TRY IT => Below are the records. Gather each line that holds "then".

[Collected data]
/-- Every opcode byte decodes once its immediates are there, to an instruction whose length the first byte alone
decides, and to an unsupported one for the twelve bytes of 46_system.md R404 and no other. A list that ends before the
immediates is rejected as truncated, an empty one as having no opcode. -/
def Obligations.EveryOpcodeDecodes : Prop :=
  ∀ op b1 b2 : Byte,
    let len := if op ∈ [0x01#8, 0x08, 0x11, 0x21, 0x31, 0xC2, 0xC3, 0xC4, 0xCA, 0xCC, 0xCD, 0xD2, 0xD4, 0xDA, 0xDC, 0xEA,
        0xFA] then 3
      else if op ∈ [0x06#8, 0x0E, 0x10, 0x16, 0x18, 0x1E, 0x20, 0x26, 0x28, 0x2E, 0x30, 0x36, 0x38, 0x3E, 0xC6, 0xCE, 0xD6,
        0xDE, 0xE0, 0xE6, 0xE8, 0xEE, 0xF0, 0xF6, 0xF8, 0xFE] then 2
      else 1
    (∃ i, decode [op, b1, b2] = .ok (i, [op, b1, b2].drop len) ∧ i = decodeBytes op b1 b2 ∧ i.length = len ∧
      ((∃ o, (i, o) ∈ Instr.unsupportedList) ↔
        op ∈ [0xCB#8, 0xD3, 0xDB, 0xDD, 0xE3, 0xE4, 0xEB, 0xEC, 0xED, 0xF4, 0xFC, 0xFD])) ∧
    (len = 1 → decode [op] = .ok (decodeBytes op b1 b2, [])) ∧
    (1 < len → decode [op] = .error (.truncated op)) ∧
    (len = 2 → decode [op, b1] = .ok (decodeBytes op b1 b2, [])) ∧
    (len = 3 → decode [op, b1] = .error (.truncated op)) ∧
    decode [] = .error .noBytes

/-- One word of each family, written out from the encodings of the spec. -/
def Obligations.SampleWordsDecode : Prop :=
  decode [0b01_111_000] = .ok (.ld_A_B, []) ∧
  decode [0b00_111_110, 0x42] = .ok (.ld_A_d8 0x42, []) ∧
  decode [0b00_110_001, 0xFF, 0xDF] = .ok (.ld_SP_d16 0xDFFF, []) ∧
  decode [0b11_110_001, 0x12] = .ok (.pop_AF, [0x12]) ∧
  decode [0b10_011_100] = .ok (.sbc_A_H, []) ∧
  decode [0b00_001_001] = .ok (.add_HL_BC, []) ∧
  decode [0b00_100_111] = .ok (.daa, []) ∧
  decode [0b00_100_000, 0x04] = .ok (.jr_NZ_e8 0x04, []) ∧
  decode [0b11_001_101, 0x00, 0x03] = .ok (.call_a16 0x0300, []) ∧
  decode [0b00_010_000, 0x00] = .ok (.stop 0x00, []) ∧
  decode [0b11_001_011, 0x37] = .ok (.prefix_CB, [0x37])

/-! ### The step -/

/-- When the bytes at PC decode to an instruction, a step runs it on the state with PC past the opcode byte, and then
the timer phase and the interrupt phase, whatever the instruction (92_eei_decisions.md D33); a fault of the instruction
ends the step. -/
def Obligations.StepRunsDecodedInstruction : Prop :=
  ∀ (s : State) (i : Instr) (rest : List Byte), s.fatal = none → s.stopped = false →
    decode [s.readByte s.pc, s.readByte (s.pc + 1), s.readByte (s.pc + 2)] = .ok (i, rest) →
    step s = match exec i { s with pc := s.pc + 1 } with
      | .next t => interruptStep (timerPhase t)
      | .fault r => .fault r
      | .refused r => .refused r

/-- An instruction whose bytes a read of PC, PC + 1, … returns is the one fetched, whatever the region and whatever the
bytes after it. -/
def Obligations.BytesAtPcAreFetched : Prop :=
  ∀ (s : State) (i : Instr),
    (∀ (k : Nat) (v : Byte), (encode i)[k]? = some v → s.readByte (s.pc + BitVec.ofNat 16 k) = v) → fetch s = i

/-- While the stopped latch is set a step changes nothing at all; no step clears the latch, and the host's operation
clears it and changes nothing else. -/
def Obligations.StoppedStepChangesNothing : Prop :=
  ∀ s : State,
    (s.fatal = none → s.stopped = true → step s = .next s) ∧
    (∀ t, s.stopped = true → step s = .next t → t.stopped = true) ∧
    s.clearStopped = { s with stopped := false }

/-- After a fatal condition there is no step; that the model says so by a fault is log entry 2. -/
def Obligations.AbortedSessionHasNoStep : Prop :=
  ∀ (s : State) (r : FatalReason), s.fatal = some r → step s = .fault (.noStep r)

/-- A step of a session that is not aborted goes on, or ends in the fatal outcome of a write to ROM, whose address and
value are recorded; it is never refused, and a next state records no fatal condition. -/
def Obligations.StepIsFatalOnlyOnRomWrite : Prop :=
  ∀ s : State, s.fatal = none →
    (∃ t, step s = .next t ∧ t.fatal = none) ∨
    (∃ (a : Word) (v : Byte) (u : State), step s = .fault (.fatal (.romWrite a v) u) ∧ a.toNat ≤ 0x7FFF ∧
      u.fatal = some (.romWrite a v))

/-- The only instructions that can be fatal are those that store, push or call. -/
def Obligations.OnlyStoresAreFatal : Prop :=
  ∀ (i : Instr) (s : State),
    (∃ t, exec i s = .next t) ∨
    ((∃ (a : Word) (v : Byte) (u : State), exec i s = .fault (.fatal (.romWrite a v) u) ∧ a.toNat ≤ 0x7FFF) ∧
      ((∃ r, i = .ldToHL r) ∨ (∃ n, i = .ld_atHL_d8 n) ∨ i = .ld_atBC_A ∨ i = .ld_atDE_A ∨ i = .ld_atHLinc_A ∨
        i = .ld_atHLdec_A ∨ (∃ a, i = .ld_atA16_A a) ∨ (∃ a, i = .ld_atA16_SP a) ∨ i = .inc_atHL ∨ i = .dec_atHL ∨
        (∃ p, i = .push p) ∨ (∃ a, i = .call_a16 a) ∨ (∃ cc a, i = .callIf cc a ∧ s.cond cc = true) ∨ ∃ y, i = .rst y))

/-- An instruction adds the cost of its opcode, with the extra of a conditional exactly when its condition holds; a step
adds that and 12 more when it dispatches, and the timer has then seen the instruction's ticks but not the 12
(92_eei_decisions.md D20). -/
def Obligations.TicksOfInstructionAndStep : Prop :=
  (∀ (i : Instr) (s t : State), exec i s = .next t → t.ticks = s.ticks + cost i.opcode (takes i s)) ∧
  ∀ s t : State, s.stopped = false → step s = .next t →
    ∃ m, exec (fetch s) { s with pc := s.pc + 1 } = .next m ∧
      t.timerSeen = s.ticks + cost (fetch s).opcode (takes (fetch s) s) ∧
      t.ticks = s.ticks + cost (fetch s).opcode (takes (fetch s) s) +
        if m.ime = true ∧ (timerPhase m).ie &&& (timerPhase m).ifl &&& 0x1F#8 ≠ 0 then 12 else 0

/-- The entries of the two cost tables that the spec pins; the others are free (92_eei_decisions.md D3; log entry 6). -/
def Obligations.CostTablePins : Prop :=
  baseTicks 0x00 = 2 ∧
  (∀ op ∈ [0xCB#8, 0xD3, 0xDB, 0xDD, 0xE3, 0xE4, 0xEB, 0xEC, 0xED, 0xF4, 0xFC, 0xFD], baseTicks op = 0) ∧
  (∀ op : Byte, op ∉ [0x20#8, 0x28, 0x30, 0x38, 0xC2, 0xCA, 0xD2, 0xDA, 0xC4, 0xCC, 0xD4, 0xDC, 0xC0, 0xC8, 0xD0, 0xD8] →
    takenExtra op = 0) ∧
  ∀ (op : Byte) (taken : Bool), cost op taken = baseTicks op + if taken then takenExtra op else 0

/-! ### Reset, construction and invariants -/

/-- Construction from an image of exactly 32,768 bytes gives ROM the image, zeroes every other array, and sets every
register and latch to its reset value; from a list of any other size there is no session (92_eei_decisions.md D34). The
values the source does not name are the spec's decisions D20, D21 and D22. -/
def Obligations.ConstructionEstablishesReset : Prop :=
  ∀ img : List Byte,
    (img.length ≠ 32768 → State.construct img = none) ∧
    (img.length = 32768 → ∃ s, State.construct img = some s ∧
      (∀ (i : Nat) (h : i < img.length), s.arrayByte .rom i = img[i]) ∧
      (∀ (r : Region) (i : Nat), r ≠ .rom → i < r.size → s.arrayByte r i = 0x00) ∧
      s.a = 0x01 ∧ s.f = 0xB0 ∧ s.b = 0x00 ∧ s.c = 0x13 ∧ s.d = 0x00 ∧ s.e = 0xD8 ∧ s.h = 0x01 ∧ s.l = 0x4D ∧
      s.sp = 0xFFFE ∧ s.pc = 0x0100 ∧ s.ime = true ∧ s.ie = 0x00 ∧ s.ifl = 0x00 ∧
      s.mode = .hblank ∧ s.line = 0 ∧ s.acc = 0 ∧ s.lcdc = 0x00 ∧ s.scy = 0x00 ∧ s.scx = 0x00 ∧ s.dma = 0x00 ∧
      s.ticks = 0 ∧ s.timerSeen = 0 ∧ s.stopped = false ∧ s.fatal = none ∧ s.unsupportedSeen = false ∧ s.log = [] ∧
      s.Inv)

/-- `State.reset` is what construction from the zeroed image gives (that image is the model's choice: log entry 4). -/
def Obligations.ZeroImageConstructsReset : Prop :=
  State.construct (List.replicate 32768 0x00) = some State.reset

/-- The first step of a session with a zeroed image: a NOP, PC = 0x0101, 2 ticks, of which the display timer has been
fed both (the spec's own inference in R603), and no dispatch. -/
def Obligations.FirstStepOfZeroImage : Prop :=
  step State.reset = .next { State.reset with pc := 0x0101, ticks := 2, timerSeen := 2, acc := 2 }

/-- The state right after reset meets the invariant. -/
def Obligations.ResetMeetsInvariant : Prop := State.reset.Inv

/-- Every step keeps the invariant: the low nibble of F is zero, the line is in its range and agrees with the mode, the
accumulator is below the threshold, the timer has seen no more ticks than there are, no fatal condition is recorded, and
memory is canonical. From every state that meets it, not only from reset. The spec marks R52 as its own inference; the
canonical form is the model's (log entry 4). -/
def Obligations.EveryStepKeepsInvariant : Prop :=
  ∀ s t : State, s.Inv → step s = .next t → t.Inv

/-- No step changes a byte of ROM, and neither does what a fatal step wrote before its fault. -/
def Obligations.RomNeverChanges : Prop :=
  ∀ (s : State) (a : Word), s.mem.wf → a.toNat ≤ 0x7FFF →
    (∀ t, step s = .next t → t.readByte a = s.readByte a) ∧
    ∀ r u, step s = .fault (.fatal r u) → u.readByte a = s.readByte a

/-! ### Registers -/

/-- The pair views, read and written: the first register is the high byte, and AF is written through the four flags, the
low nibble of F staying zero. -/
def Obligations.PairViews : Prop :=
  ∀ (s : State) (v : Word),
    s.af.toNat = s.a.toNat * 256 + s.f.toNat ∧ s.bc.toNat = s.b.toNat * 256 + s.c.toNat ∧
    s.de.toNat = s.d.toNat * 256 + s.e.toNat ∧ s.hl.toNat = s.h.toNat * 256 + s.l.toNat ∧
    s.setBC v = { s with b := v.extractLsb' 8 8, c := v.extractLsb' 0 8 } ∧
    s.setDE v = { s with d := v.extractLsb' 8 8, e := v.extractLsb' 0 8 } ∧
    s.setHL v = { s with h := v.extractLsb' 8 8, l := v.extractLsb' 0 8 } ∧
    (s.f &&& 0x0F#8 = 0#8 → s.setAF v = { s with a := v.extractLsb' 8 8, f := v.extractLsb' 0 8 &&& 0xF0#8 }) ∧
    (s.setBC v).bc = v ∧ (s.setDE v).de = v ∧ (s.setHL v).hl = v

WORKED SOLUTION =>
        0xFA] then 3
        0xDE, 0xE0, 0xE6, 0xE8, 0xEE, 0xF0, 0xF6, 0xF8, 0xFE] then 2
/-- When the bytes at PC decode to an instruction, a step runs it on the state with PC past the opcode byte, and then
adds that and 12 more when it dispatches, and the timer has then seen the instruction's ticks but not the 12
        if m.ime = true ∧ (timerPhase m).ie &&& (timerPhase m).ifl &&& 0x1F#8 ≠ 0 then 12 else 0
  ∀ (op : Byte) (taken : Bool), cost op taken = baseTicks op + if taken then takenExtra op else 0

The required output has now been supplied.